2181. Merge Nodes in Between Zeros

Description

You are given the head of a linked list, which contains a series of integers separated by 0's. The beginning and end of the linked list will have Node.val == 0.

For every two consecutive 0's, merge all the nodes lying in between them into a single node whose value is the sum of all the merged nodes. The modified list should not contain any 0's.

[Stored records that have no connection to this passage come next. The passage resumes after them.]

/-- O40. A receive channel that settles becomes active with its output as the input gives it, without an event (R155);
its output falls with its input (R139, R143). A crossing on an active channel whose output is low, the epoch set,
outside the dead time, is one timed event: counted, its output high, and on its way through qualification with its
window and times (R143, R171); earlier than 4 ns after the last timed event none is timed (R165). An assertion in the
dead time is a lost event (R166). An inactive channel times nothing. Model's choices: log entries 2, 27 and 73. -/
def Obligations.ReceiveEvents : Prop :=
  ∀ (dt : Nat) (ch : Fin 1024) (s b : State), At dt s b →
    (∀ above, (rxGet b ch).settling = true → exec (.rxSettleDone dt ch above) s =
      .next (settle s (rxOutput ch above b.now (rxUpd ch (fun x => { x with settling := false, active := true }) b)))) ∧
    (exec (.rxOutputDeassert dt ch) s = .next (settle s (rxUpd ch (fun x => if x.out = true then
      { x with out := false, trans := pushTrans b.now false x.trans } else x) b))) ∧
    (∀ cycle (code : Fin 64) high ecc,
      let t := tdcTime b ch cycle code
      let x := reach t b
      let hi := high && fld (rxWord x ch) 45 45 == 1
      (rxGet x ch).active = true → (rxGet x ch).out = false → x.tb.epochSet = true → inDead (chanGet x ch) t = false →
      tdcCut x ch = false →
      exec (.rxEvent dt ch cycle code high ecc) s = .next (settle s (notDead ch (rateTrig (ch / 16) (ch % 16) t (highTrig (ch / 16) (ch % 16) t hi
        (tileUpd (ch / 16) (fun y => { y with pend := y.pend ++ [eventOf x ch t hi ecc] })
          (chanUpd ch (fun y => { y with eventsTimed := satAdd 64 y.eventsTimed 1, pileMark := false, lastEvt := some t })
            (rxOutput ch true t (rxUpd ch (fun y => { y with high := if hi then satAdd 32 y.high 1 else y.high }) x))))))))) ∧
    (∀ cycle (code : Fin 64) high ecc,
      let t := tdcTime b ch cycle code
      ∀ l : Int, (chanGet (reach t b) ch).lastEvt = some l → t < l + 4 * fineNs →
      exec (.rxEvent dt ch cycle code high ecc) s = .next (settle s b)) ∧
    (∀ cycle (code : Fin 64) high ecc, (rxGet b ch).active = false →
      exec (.rxEvent dt ch cycle code high ecc) s = .next (settle s b)) ∧
    (tdcCut b ch = false → (rxGet b ch).active = true → (rxGet b ch).out = false → inDead (chanGet b ch) b.now = true →
      let w := tileGet b (ch / 16)
      let x := chanUpd ch (fun y => { y with pileTotal := satAdd 32 y.pileTotal 1, pileMark := true }) (rxOutput ch true b.now b)
      (w.win = .disarmed → exec (.pileLostEvent dt ch) s = .next (settle s x)) ∧
      (w.win ≠ .disarmed → postShot w b.now = none → preShot w b.now = none →
        exec (.pileLostEvent dt ch) s = .next (settle s x)) ∧
      (w.win ≠ .disarmed → postShot w b.now = none → (preShot w b.now).isSome = true →
        exec (.pileLostEvent dt ch) s = .next (settle s (chanUpd ch (fun y => { y with prePile := y.prePile + 1 }) x))) ∧
      (∀ e, w.win ≠ .disarmed → postShot w b.now = some e →
        exec (.pileLostEvent dt ch) s = .next (settle s (chanUpd ch (fun y => if y.pix.acqSeqs.contains e.seq then
          { y with pix := { y.pix with pile := satAdd 32 y.pix.pile 1 } } else y) x))))

/-! ### The Playbook (ch. 04) -/

/-- O41. The walk, standing at a resident descriptor or at a valid one in the ring, reaches it, running or skipping,
where lost mirror lock does not starve it (R110, R124); at an empty ring it looks for an under-run (R132), and at a gap
or an entry out of range the segment ends and the walk starves (R130, R131). A descriptor that waits is expanded at the
later of its shot time less PB_LEAD_US and the end of the expansion before, unless a scheduler queue has no room (R72,
R114); a FRAME descriptor starts the journal's mirror write (R313), and after STOP AT_FRAME stops the walk instead
(R117). At the end of a segment, 16 ns before the origin of its last shot or at once where that was passed, a STOP that
waits for it stops the walk; else a latched jump is taken; else the end action decides: stop, the loop, or the next
segment (R112). A stopped Playbook halts once nothing it started is left, and not before (R117). Model's choices: log
entries 2, 76 and 93. -/
def Obligations.Walk : Prop :=
  (∀ (dt : Nat) (s b : State), At dt s b →
     (mirrorMode b = false ∨ cfgF b .pb 0 3 28 28 ≠ 1 ∨ b.pb.mirrorLocked = true) →
     (b.pb.walk = .fetch → (b.pb.st = .running ∨ b.pb.st = .skipping) →
       let d := curDesc b
       (streamed b = false → exec (.descFetch dt) s =
         .next (settle s (reachDesc d { b with pb := { b.pb with curIdx := b.pb.idx } }))) ∧
       (streamed b = true → b.pb.header = true → b.pb.rd = b.pb.wr →
         exec (.descFetch dt) s = .next (settle s (underCheck b))) ∧
       (streamed b = true → b.pb.header = true → b.pb.rd ≠ b.pb.wr → b.pb.gapAt.contains b.pb.rd = false →
         (reservedOk .desc 0 d && rangeOk .desc 0 d) = true →
         exec (.descFetch dt) s = .next (settle s (reachDesc d { b with pb := { b.pb with curIdx := b.pb.idx } }))) ∧
       (streamed b = true → b.pb.header = true → b.pb.rd ≠ b.pb.wr → b.pb.gapAt.contains b.pb.rd = true →
         exec (.descFetch dt) s = .next (settle s (unstarve (gapEnd 2 { b with pb := { b.pb with
           gapAt := b.pb.gapAt.filter (fun g => g != b.pb.rd) } })))) ∧
       (streamed b = true → b.pb.header = true → b.pb.rd ≠ b.pb.wr → b.pb.gapAt.contains b.pb.rd = false →
         (reservedOk .desc 0 d && rangeOk .desc 0 d) = false →
         exec (.descFetch dt) s = .next (settle s (gapEnd 3 (ringPop { b with pb := { b.pb with
           curIdx := b.pb.idx, gaps := satAdd 16 b.pb.gaps 1 } }))))) ∧
     (∀ d a0, b.pb.walk = .expand d a0 → b.pb.st = .running → heldFull b = false → dFlag d 34 = true → b.pb.stop = some 1 →
       exec (.shotExpand dt) s =
         .next (settle s { b with pb := { b.pb with st := .stopping, walk := .none, starve := 0 } })) ∧
     (∀ d a0, b.pb.walk = .expand d a0 → b.pb.st = .running → (dFlag d 34 = false ∨ b.pb.stop ≠ some 1) →
       let anchorAt := fun (st : State) => if st.pb.rephase then a0 else anchorOf st d
       let x := applyWaiting (fun w => w.boundary == 1 || (w.boundary == 2 && w.closed))
         (monAdvance (reach (max (anchorAt b + (dF d 1 35 0 : Nat) - leadFine b) b.pb.expandAt) b))
       (heldFull b = false → dFlag d 34 = false →
         exec (.shotExpand dt) s = .next (settle s (walkOn (expandShot d (anchorAt x) x)))) ∧
       (heldFull b = false → dFlag d 34 = true →
         exec (.shotExpand dt) s = .next (settle s (walkOn (mirrorTick (expandShot d (anchorAt x) x))))) ∧
       (heldFull b = true → exec (.shotExpand dt) s = .next (settle s b)))) ∧
  (∀ (dt : Nat) (s b : State), At dt s b →
     (b.pb.walk = .decide →
       let x := match b.pb.origin with
         | some o => if b.pb.passed then b else reach (o - 16 * fineNs) b
         | none => b
       let stopped := { x with pb := { x.pb with st := .stopping, walk := .none, starve := 0 } }
       (b.pb.stop = some 2 → exec (.segmentDecisionPoint dt) s = .next (settle s stopped)) ∧
       (∀ slot, b.pb.stop ≠ some 2 → b.pb.latch = some slot → exec (.segmentDecisionPoint dt) s =
         .next (settle s (unstarve (enterSeg (cfgF b .jump slot 0 11 0) { x with pb := { x.pb with
           latch := none, stack := [], jumpsTaken := satAdd 16 x.pb.jumpsTaken 1 } })))) ∧
       (b.pb.stop ≠ some 2 → b.pb.latch = none →
         (dF b.pb.entry 0 61 60 = 2 → exec (.segmentDecisionPoint dt) s = .next (settle s stopped)) ∧
         (dF b.pb.entry 0 61 60 = 1 → exec (.segmentDecisionPoint dt) s = .next (settle s (unstarve (loopEnd x)))) ∧
         (dF b.pb.entry 0 61 60 ≠ 1 → dF b.pb.entry 0 61 60 ≠ 2 → exec (.segmentDecisionPoint dt) s =
           .next (settle s (unstarve (enterSeg (dF b.pb.entry 0 59 48) x)))))) ∧
     (b.pb.st = .stopping → allDone b = true → exec (.pbHalt dt) s = .next (settle s (pbHalt b))) ∧
     ((b.pb.st ≠ .stopping ∨ allDone b = false) → exec (.pbHalt dt) s = .next (settle s b)))

/-- O42. A shot-clock event is reached and counted in SC_EVENT, on the grids before a change point up to it and on the
next from it on (R119). An accepted edge of MP0 is kept, 65 of them, with the scan direction that MP1 gives through its
filter and hold, and moves mirror lock: the eighth good one in a row locks, a bad one loses it (R123, R124); an
unresolved input gives none, and with FILT_EN one assertion of the filtered output gives one at most (R158). Past the
prediction and its tolerance without an edge, lock is lost (R124). The update edge of a link's first word is reached,
the word stands at the link and its bits leave the block in the order of LSB_FIRST; an inactive link drives its outputs
low (R125). At the origin of a shot that a tile acquired, its post-window opens and its pixel begins, after the shots
ahead that the tile did not acquire, and the boundaries of the frames that it reaches are passed (R155, R168). A
post-window ends at its shot's origin and length (R168, R202); a tile in HOLD arms again at its re-arm time (R168).
Model's choices: log entries 2, 32, 36 and 75. -/
def Obligations.ShotsAndWindows : Prop :=
  (∀ (dt : Nat) (s b : State), At dt s b →
     (b.pb.gridOn = true → b.pb.gridOld = [] →
       let x := reach (b.pb.gridT + (b.pb.gridK : Int) * b.pb.gridPer) b
       exec (.shotClockEvent dt) s = .next (settle s { x with pb := { x.pb with
         scEvent := (x.pb.scEvent + 1) % 2 ^ 32, gridK := x.pb.gridK + 1 } })) ∧
     (∀ (g : Int) (per : Nat) (end_ : Int) (l : List (Int × Nat × Int)), b.pb.gridOn = true → b.pb.gridOld = (g, per, end_) :: l →
       (g + (b.pb.gridK : Int) * per < end_ →
         let x := reach (g + (b.pb.gridK : Int) * per) b
         exec (.shotClockEvent dt) s = .next (settle s { x with pb := { x.pb with
           scEvent := (x.pb.scEvent + 1) % 2 ^ 32, gridK := x.pb.gridK + 1 } })) ∧
       (end_ ≤ g + (b.pb.gridK : Int) * per → l = [] →
         let x := reach b.pb.gridT b
         exec (.shotClockEvent dt) s = .next (settle s { x with pb := { x.pb with
           scEvent := (x.pb.scEvent + 1) % 2 ^ 32, gridOld := [], gridK := 1 } })) ∧
       (end_ ≤ g + (b.pb.gridK : Int) * per →
         let q := gridsLeft l 0
         let x := reach (nextEvent b) b
         exec (.shotClockEvent dt) s = .next (settle s { x with pb := { x.pb with
           scEvent := (x.pb.scEvent + 1) % 2 ^ 32, gridOld := q.1, gridK := q.2 + 1 } }))) ∧
     (b.pb.gridOn = false → exec (.shotClockEvent dt) s = .next (settle s b)) ∧
     (∀ mp1, let u := monInputs 33 mp1 false b
       ((monGet u 32).held = true ∨ u.tb.epochSet = false ∨
         (cfgF u .mp 0 0 56 56 = 1 ∧ ((monGet u 32).filt = false ∨ (monGet u 32).crossNew = false))) →
       exec (.mp0Edge dt mp1) s = .next (settle s u)) ∧
     (∀ mp1, let v := monInputs 33 mp1 false b
       (monGet v 32).held = false → v.tb.epochSet = true →
       (cfgF v .mp 0 0 56 56 = 1 → (monGet v 32).filt = true ∧ (monGet v 32).crossNew = true) →
       let u := monUpd 32 (fun x => { x with crossNew := false }) v
       let t := mpStamp u
       let x := { u with pb := { u.pb with
         mpEdges := (t :: u.pb.mpEdges).take 65
         scanDir := if cfgF u .pb 0 3 29 29 = 1 then (monGet u 33).hold.getD (monGet u 33).filt else u.pb.scanDir } }
       let sp := (mirrorSpacing x).getD x.pb.gridPer
       let y := if mirrorMode x then gridStart t (cfgF u .pb 0 4 35 0 : Nat) sp x else x
       ((mirrorNext u = none ∨ sp < 500 * fineNs) → exec (.mp0Edge dt mp1) s = .next (settle s (mirrorLost y))) ∧
       (∀ e, mirrorNext u = some e → 500 * fineNs ≤ sp →
         (cfgF u .pb 0 3 63 48 * 4096 < (t - e).natAbs → exec (.mp0Edge dt mp1) s = .next (settle s (mirrorLost y))) ∧
         ((t - e).natAbs ≤ cfgF u .pb 0 3 63 48 * 4096 → exec (.mp0Edge dt mp1) s =
           .next (settle s (unstarve { y with pb := { y.pb with
             mpGood := min 8 (y.pb.mpGood + 1)
             mirrorLocked := y.pb.mirrorLocked || min 8 (y.pb.mpGood + 1) == 8 } }))))) ∧
     (∀ e, mirrorNext b = some e → b.pb.mirrorLocked = true → exec (.mirrorEdgeTimeout dt) s =
       .next (settle s (mirrorLost (reach (e + (cfgF b .pb 0 3 63 48 * 4096 : Nat)) b))))) ∧
  (∀ (dt : Nat) (s b : State), At dt s b →
     (∀ (n : Fin 4) w r, (tabGet ({} : Link) b.pb.links n).words = w :: r →
       let x := reach w.at_ b
       let bits := (List.range (cfgF x .stl n 0 11 6)).map w.word.testBit
       exec (.steerUpdateEdge dt n) s = .next (settle s (out
         (.link n w.driver (if cfgF x .stl n 0 14 14 = 1 then bits else bits.reverse)) { x with pb := { x.pb with
           links := tabUpd {} x.pb.links n (fun l => { l with words := r, last := w.word })
           upds := (w.at_ :: x.pb.upds).filter (fun t => decide (x.now ≤ t + keepFine)) } }))) ∧
     (∀ (line : StlLine) (link : Fin 4), cfgF s .stl link 0 15 15 = 0 → unitLevel s (.stl line link) = .low) ∧
     (∀ (ti : Fin 64) e r,
       let x := passDue true ti (tileGet b ti).shots.length b
       (tileGet x ti).cur = none → (tileGet x ti).shots = e :: r → e.judge = .acquired →
       exec (.shotOrigin dt ti) s =
         .next (settle s (underCheck (startShot ti e (passBoundaries (reach e.origin x))))))) ∧
  (∀ (dt : Nat) (ti : Fin 64) (s b : State), At dt s b →
     (∀ e, (tileGet b ti).cur = some e →
       exec (.postWindowEnd dt ti) s = .next (settle s (endPost ti (reach (e.origin + e.l * 4096) b)))) ∧
     ((tileGet b ti).win = .hold →
       exec (.rearm dt ti) s =
         .next (settle s (tileUpd ti (fun y => { y with win := .armed }) (reach (tileGet b ti).rearm b)))) ∧
     ((tileGet b ti).win ≠ .hold → exec (.rearm dt ti) s = .next (settle s b)))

Return the head of the modified linked list.

 

Example 1:

Input: head = [0,3,1,0,4,5,2,0]
Output: [4,11]
Explanation: 
The above figure represents the given linked list. The modified list contains
- The sum of the nodes marked in green: 3 + 1 = 4.
- The sum of the nodes marked in red: 4 + 5 + 2 = 11.

Example 2:

Input: head = [0,1,0,3,0,2,2,0]
Output: [1,3,4]
Explanation: 
The above figure represents the given linked list. The modified list contains
- The sum of the nodes marked in green: 1 = 1.
- The sum of the nodes marked in red: 3 = 3.
- The sum of the nodes marked in yellow: 2 + 2 = 4.

 

Constraints:

• The number of nodes in the list is in the range [3, 2 * 105].
• 0 <= Node.val <= 1000
• There are no two consecutive nodes with Node.val == 0.
• The beginning and end of the linked list have Node.val == 0.

 

Solutions

Solution: Simulation

• Time complexity: O(n)
• Space complexity: O(1)

 

JavaScript

/**
 * Definition for singly-linked list.
 * function ListNode(val, next) {
 *     this.val = (val===undefined ? 0 : val)
 *     this.next = (next===undefined ? null : next)
 * }
 */
/**
 * @param {ListNode} head
 * @return {ListNode}
 */
const mergeNodes = function (head) {
  const root = new ListNode(0, head);
  let node = root;
  let current = head;
  let sum = 0;

  while (current) {
    if (current.val) {
      sum += current.val;
    } else if (sum) {
      node.next.val = sum;
      node = node.next;
      sum = 0;
    }
    current = current.next;
  }
  node.next = null;

  return root.next;
};